To resolve naming confusion, the team scoped the two names distinctly: MemGPT now refers to the original agent design pattern and memory architecture described in the paper, while Letta refers to the broader open-source framework and platform for building and deploying stateful agents [4]. Letta continues to maintain the MemGPT open-source repository. In the Letta framework, the paper's "working context" is exposed as core memory, organized into editable memory blocks that the agent rewrites with functions such as core_memory_append and core_memory_replace, alongside archival and recall memory [4]. Letta also ships an Agent Development Environment (ADE), a graphical interface for inspecting and editing an agent's memory state, tools, and message history.

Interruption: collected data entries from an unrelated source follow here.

-- ==== Sys2Proof/Laws/CodecBack.lean ====
section
/-! SUPPORT. The other direction: what an operand reader accepts is what its writer writes, so each byte form has one
meaning. -/

namespace Sys2Proof

/-- Whatever `p` reads, `enc` writes back. -/
def Writes {α : Type} (p : Parser α) (enc : α → List Byte) : Prop := ∀ bs a rest, p bs = .ok (a, rest) → enc a ++ rest = bs

/-- A sequence of two readers succeeds where both do. -/
theorem Parser.andThen_ok {α β : Type} {p : Parser α} {k : α → Parser β} {bs rest : List Byte} {b : β} (h : p.andThen k bs = .ok (b, rest)) :
   ∃ a mid, p bs = .ok (a, mid) ∧ k a mid = .ok (b, rest) := by
  unfold Parser.andThen at h
  split at h
  · cases h
  · exact ⟨_, _, by assumption, h⟩

theorem writes_byte : Writes parseByte (fun b => [b]) := by
  rintro (_|⟨b, bs⟩) a rest h <;> cases h; rfl

theorem writes_bytes (n) : Writes (parseBytes n) id := by
  intro bs a rest h
  unfold parseBytes at h; split at h <;> cases h
  simp

/-- Fuel beyond the number changes nothing. -/
theorem encodeNatFuel_eq (k n : Nat) (h : n ≤ k) : encodeNatFuel k n = encodeNat n := by
  unfold encodeNat
  induction k using Nat.strongRecOn generalizing n with
  | ind k ih =>
    match k, n, h with
    | 0, 0, _ => rfl
    | k+1, 0, _ => rfl
    | k+1, n+1, h =>
      simp only [encodeNatFuel]
      split
      · rfl
      · have h1 : (n+1)/128 ≤ n := by omega
        rw [ih k (by omega) _ (by omega), ih n (by omega) _ h1]

theorem writes_nat : Writes parseNat encodeNat := by
  intro bs
  induction bs with
  | nil => intro a rest h; cases h
  | cons b bs ih =>
    intro a rest h
    unfold parseNat at h
    split at h
    · rename_i hb
      cases h
      unfold encodeNat
      cases hn : b.toNat with
      | zero =>
        have : b = 0 := BitVec.eq_of_toNat_eq (by simpa using hn)
        subst this; rfl
      | succ m =>
        simp only [encodeNatFuel]
        rw [if_pos (by omega), ← hn]; simp
    · split at h
      · cases h
      · rename_i n rest' hp
        split at h
        · cases h
        · cases h
          have := ih _ _ hp
          have hb := b.isLt
          have e : b.toNat - 128 + 128 * n = (b.toNat - 128 + 128 * n - 1) + 1 := by omega
          unfold encodeNat; rw [e, encodeNatFuel, ← e, if_neg (by omega), encodeNatFuel_eq _ _ (by omega)]
          have e1 : (b.toNat - 128 + 128 * n) % 128 = b.toNat - 128 := by omega
          have e2 : (b.toNat - 128 + 128 * n) / 128 = n := by omega
          rw [e1, e2, List.cons_append, this, show 128 + (b.toNat - 128) = b.toNat by omega]; simp

theorem writes_bool : Writes parseBool encodeBool := by
  intro bs a rest h
  obtain ⟨b, mid, h1, h2⟩ := Parser.andThen_ok h
  have := writes_byte _ _ _ h1
  split at h2
  · cases h2; subst b; exact this
  · split at h2
    · cases h2; subst b; exact this
    · cases h2

theorem writes_int : Writes parseInt encodeInt := by
  intro bs a rest h
  obtain ⟨b, mid, h1, h2⟩ := Parser.andThen_ok h
  obtain ⟨n, mid2, h3, h4⟩ := Parser.andThen_ok h2
  have e1 := writes_bool _ _ _ h1
  have e2 := writes_nat _ _ _ h3
  rw [← e1, ← e2]
  split at h4
  · split at h4
    · cases h4
    · cases h4; simp [encodeInt]; congr 1; subst b; simp; omega
  · cases h4; simp [encodeInt]; congr 1; simp_all

theorem writes_q : Writes parseQ encodeQ := by
  intro bs a rest h
  obtain ⟨b, mid, h1, h2⟩ := Parser.andThen_ok h
  obtain ⟨n, mid2, h3, h4⟩ := Parser.andThen_ok h2
  have e1 := writes_int _ _ _ h1
  have e2 := writes_nat _ _ _ h3
  rw [← e1, ← e2]
  split at h4
  · cases h4; simp [encodeQ]
  · cases h4

theorem writes_seq : Writes parseSeq encodeSeq := by
  intro bs a rest h
  obtain ⟨b, mid, h1, h2⟩ := Parser.andThen_ok h
  have e1 := writes_nat _ _ _ h1
  have e2 := writes_bytes _ _ _ _ h2
  have : a.length = b := by
    unfold parseBytes at h2; split at h2 <;> cases h2; simp; omega
  rw [← e1, ← e2]; simp [encodeSeq, this]

theorem writes_u16 : Writes parseU16 encodeU16 := by
  intro bs a rest h
  obtain ⟨b, mid, h1, h2⟩ := Parser.andThen_ok h
  obtain ⟨n, mid2, h3, h4⟩ := Parser.andThen_ok h2
  have e1 := writes_byte _ _ _ h1
  have e2 := writes_byte _ _ _ h3
  cases h4
  rw [← e1, ← e2]
  have a1 : (n ++ b : BitVec 16).extractLsb' 0 8 = b := BitVec.extractLsb'_append_eq_right
  have a2 : (n ++ b : BitVec 16).extractLsb' 8 8 = n := BitVec.extractLsb'_append_eq_left
  simp only [encodeU16]; rw [a1, a2]; rfl

theorem writes_u64 : Writes parseU64 encodeU64 := by
  intro bs a rest h
  obtain ⟨w0, m0, h0, h⟩ := Parser.andThen_ok h
  obtain ⟨w1, m1, h1, h⟩ := Parser.andThen_ok h
  obtain ⟨w2, m2, h2, h⟩ := Parser.andThen_ok h
  obtain ⟨w3, m3, h3, h⟩ := Parser.andThen_ok h
  cases h
  have e0 := writes_u16 _ _ _ h0
  have e1 := writes_u16 _ _ _ h1
  have e2 := writes_u16 _ _ _ h2
  have e3 := writes_u16 _ _ _ h3
  rw [← e0, ← e1, ← e2, ← e3]
  have key : ∀ k (_ : k < 4), (w3 ++ w2 ++ w1 ++ w0 : BitVec 64).extractLsb' (16*k) 16 = [w0,w1,w2,w3][k]'(by simpa) := by
    intro k hk
    apply BitVec.eq_of_getLsbD_eq
    intro i hi
    simp only [BitVec.getLsbD_append, BitVec.getLsbD_extractLsb', hi, decide_true, Bool.true_and]
    rcases (by omega : k = 0 ∨ k = 1 ∨ k = 2 ∨ k = 3) with rfl|rfl|rfl|rfl
    · simp [hi]
    · simp [show ¬ (16 + i < 16) by omega, hi]
    · simp [show ¬ (32 + i < 16) by omega, show ¬ (32 + i -16 < 16) by omega, hi, show 32 + i - 16 - 16 = i by omega]
    · simp [show ¬ (48 + i < 16) by omega, show ¬ (48 + i -16 < 16) by omega, show ¬ (48 + i -16 -16< 16) by omega, hi, show 48 + i - 16 - 16 -16 = i by omega]
  have k0 := key 0 (by omega); have k1 := key 1 (by omega); have k2 := key 2 (by omega); have k3 := key 3 (by omega)
  simp only [Nat.mul_zero, Nat.mul_one, Nat.reduceMul, List.getElem_cons_zero, List.getElem_cons_succ] at k0 k1 k2 k3
  simp only [encodeU64, List.append_assoc]
  rw [k0, k1, k2, k3]

theorem writes_point : Writes parsePoint encodePoint := by
  intro bs a rest h
  obtain ⟨w0, m0, h0, h⟩ := Parser.andThen_ok h
  obtain ⟨w1, m1, h1, h⟩ := Parser.andThen_ok h
  obtain ⟨w2, m2, h2, h⟩ := Parser.andThen_ok h
  cases h
  rw [← writes_bool _ _ _ h0, ← writes_q _ _ _ h1, ← writes_q _ _ _ h2]; simp [encodePoint]

theorem writes_points (n) : ∀ bs a rest, parsePoints n bs = .ok (a, rest) → encodePoints a ++ rest = bs ∧ a.length = n := by
  induction n with
  | zero => intro bs a rest h; cases h; exact ⟨rfl, rfl⟩
  | succ n ih =>
    intro bs a rest h
    obtain ⟨w0, m0, h0, h⟩ := Parser.andThen_ok h
    obtain ⟨w1, m1, h1, h⟩ := Parser.andThen_ok h
    cases h
    obtain ⟨e1, e2⟩ := ih _ _ _ h1
    rw [← writes_point _ _ _ h0, ← e1]; simp [encodePoints, e2]

theorem writes_mode2 : Writes parseMode2 encodeMode2 := by
  intro bs a rest h
  obtain ⟨b, m0, h0, h⟩ := Parser.andThen_ok h
  rw [← writes_byte _ _ _ h0]
  split at h <;> cases h
  rename_i hb
  simp only [encodeMode2, BitVec.toNat_ofNat]
  rw [Nat.mod_eq_of_lt hb]; simp

theorem writes_boatMode : Writes parseBoatMode encodeBoatMode := by
  intro bs a rest h
  obtain ⟨b, m0, h0, h⟩ := Parser.andThen_ok h
  rw [← writes_byte _ _ _ h0]
  split at h
  · cases h; subst b; rfl
  · split at h
    · cases h; subst b; rfl
    · split at h
      · cases h; subst b; rfl
      · cases h

theorem writes_cmd : Writes parseCmd encodeCmd := by
  intro bs a rest h
  obtain ⟨_, _, h0, h⟩ := Parser.andThen_ok h
  obtain ⟨_, _, h1, h⟩ := Parser.andThen_ok h
  obtain ⟨_, _, h2, h⟩ := Parser.andThen_ok h
  obtain ⟨_, _, h3, h⟩ := Parser.andThen_ok h
  obtain ⟨_, _, h4, h⟩ := Parser.andThen_ok h
  obtain ⟨_, _, h5, h⟩ := Parser.andThen_ok h
  obtain ⟨_, _, h6, h⟩ := Parser.andThen_ok h
  obtain ⟨_, _, h7, h⟩ := Parser.andThen_ok h
  obtain ⟨_, _, h8, h⟩ := Parser.andThen_ok h
  obtain ⟨_, _, h9, h⟩ := Parser.andThen_ok h
  cases h
  obtain ⟨e4, l4⟩ := writes_points _ _ _ _ h4
  rw [← writes_point _ _ _ h0, ← writes_bool _ _ _ h1, ← writes_u64 _ _ _ h2, ← writes_nat _ _ _ h3, ← e4, ← writes_bool _ _ _ h5, ← writes_bool _ _ _ h6, ← writes_mode2 _ _ _ h7, ← writes_u16 _ _ _ h8, ← writes_u16 _ _ _ h9]
  simp [encodeCmd, l4]

end Sys2Proof
end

A notable extension from the Letta team is [sleep-time compute](/wiki/sleep_time_compute), introduced in an April 2025 paper (arXiv:2504.13171). The idea is to run a background "sleep-time" agent that shares memory blocks with a primary agent and, during idle periods, reorganizes the agent's raw context into a more useful "learned context" before queries arrive. The authors report that sleep-time compute can reduce the test-time compute needed to reach the same accuracy by roughly 5 times on the Stateful GSM-Symbolic and Stateful AIME benchmarks, and that scaling sleep-time compute further raises accuracy by up to 13% on Stateful GSM-Symbolic and 18% on Stateful AIME; by amortizing the work across related queries about the same context, average cost per query falls by about 2.5 times [5].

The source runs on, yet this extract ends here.